A thought, this morning:
I play a Pandora classical station in my office to drown out hall noise and keep me focused. Over time it's experienced a bit of "genetic drift" from the Mozart and JS Bach I originally seeded it with (or maybe "random walk" is a more appropriate metaphor) and it now includes some vocal choral sacred music, and also some large-pipe-organ renditions of well-known hymns.
Today it played "Hosanna, Loud Hosanna," which I know as The Palm Sunday Hymn (this was purely an instrumental version but I sing the words in my head when I hear it.
And it struck me, how odd it is, how surpassingly odd, to live through the slow stately round of liturgical time simultaneously with everything in the world that's happening too loud and too fast.

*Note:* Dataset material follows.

-- ==== Sys2Proof/Machine/Dispatch.lean ====
section
/-! DEFINITION. One arm per command. -/
namespace Sys2Proof.Machine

I mean maybe the grounding of liturgical time, of remembering Now It Is Lent, Soon It Will Be Easter helps me hang on to the few marbles that remain to me, but it's still odd to contemplate.
Like probably some other folks, I spent part of last evening - after getting home from AAUW meeting - glued to the news of "they're bombing a nuclear power plant, God save us" and while it turned out in the end not to be as BAD as we had feared it would be*
(*I joked on twitter: "Say a prayer for everyone you know old enough to remember Chernobyl; we aren't having a good evening" and that was true. I vividly remember that disaster; I was a junior in high school, I remember we talked about it with kind of a sick and horrified wonder, and that was just plain old bad design, corruption, and bad luck, without the actual evil of war. And actually: having a father who had researched uranium and worried a bit about radiation probably wasn't good; I remember we didn't buy milk for some weeks after that out of concern of contamination. Now, as a sad old adult, I realize that most of the milk even in the 1980s would have come from the battery-hen version of cows, who probably rarely saw the outdoors. I do think a lot of my dad's anxiety about nuclear war filtered down to me, I realize that now)
But yes. It's weird. I guess there's some kind of chronos-vs-kairos thing going on here*. Right now I prefer kairos; I prefer even the self-reflection and penance of Lent to whatever is going on out in the wider world, and I look forward to the celebration of Palm Sunday (even if, really, the people were wrong about what was going to happen; they were expecting a military king who would kick the Romans out and establish a New Davidic Kingdom) and Easter. And looking forward to the semester being done and maybe getting to go see my mom again in May, and maybe even looking forward to not wearing a mask to teach this fall? (though the past two times I've said that, a bad new variant cropped up)
(*Funny - driving home from the yarn shop last week I drove past a food-truck area, and there was one labeled "Kairos Tacos" and I asked myself, does that mean you get them in God's own time?)
I don't know. It's strange and weird being a person of faith and yet a person who has doubts and questions AND is an anxious person in these times. I mean, I was just musing while working out this morning: well, the world's likely to end SOME time, but would the Divine Being really make us all suffer through a horrific, protracted pandemic and THEN war and THEN wink us out in a nuclear explosion? That seems all so very unnecessary. (The whole concept of the "Tribulation," which I think is an extra-Biblical thing, or at least a stretch of the imagery in Revelation, always hit a little wrong with me: we're out here trying our best. Most of us are not actively evil but are more selfish or lazy or whatever, do we really need that level of punishment to "purify" us in time for Heaven? I don't know)
I probably haven't been outside enough lately. Today walking in to my office from the car I realized it was warm out, and the sun was shining, and I found myself thinking: I would like to just find a hillside and go lie down on it for a while. Never mind that fire ants are a major problem here, and there are other bugs and such, and I have things to do, so that's not possible. But the desire was there.
1 comment:
WHAT? If you're a real person of faith and DON'T have doubts, you are a non-thinking, non-observant, non-caring person, IMO.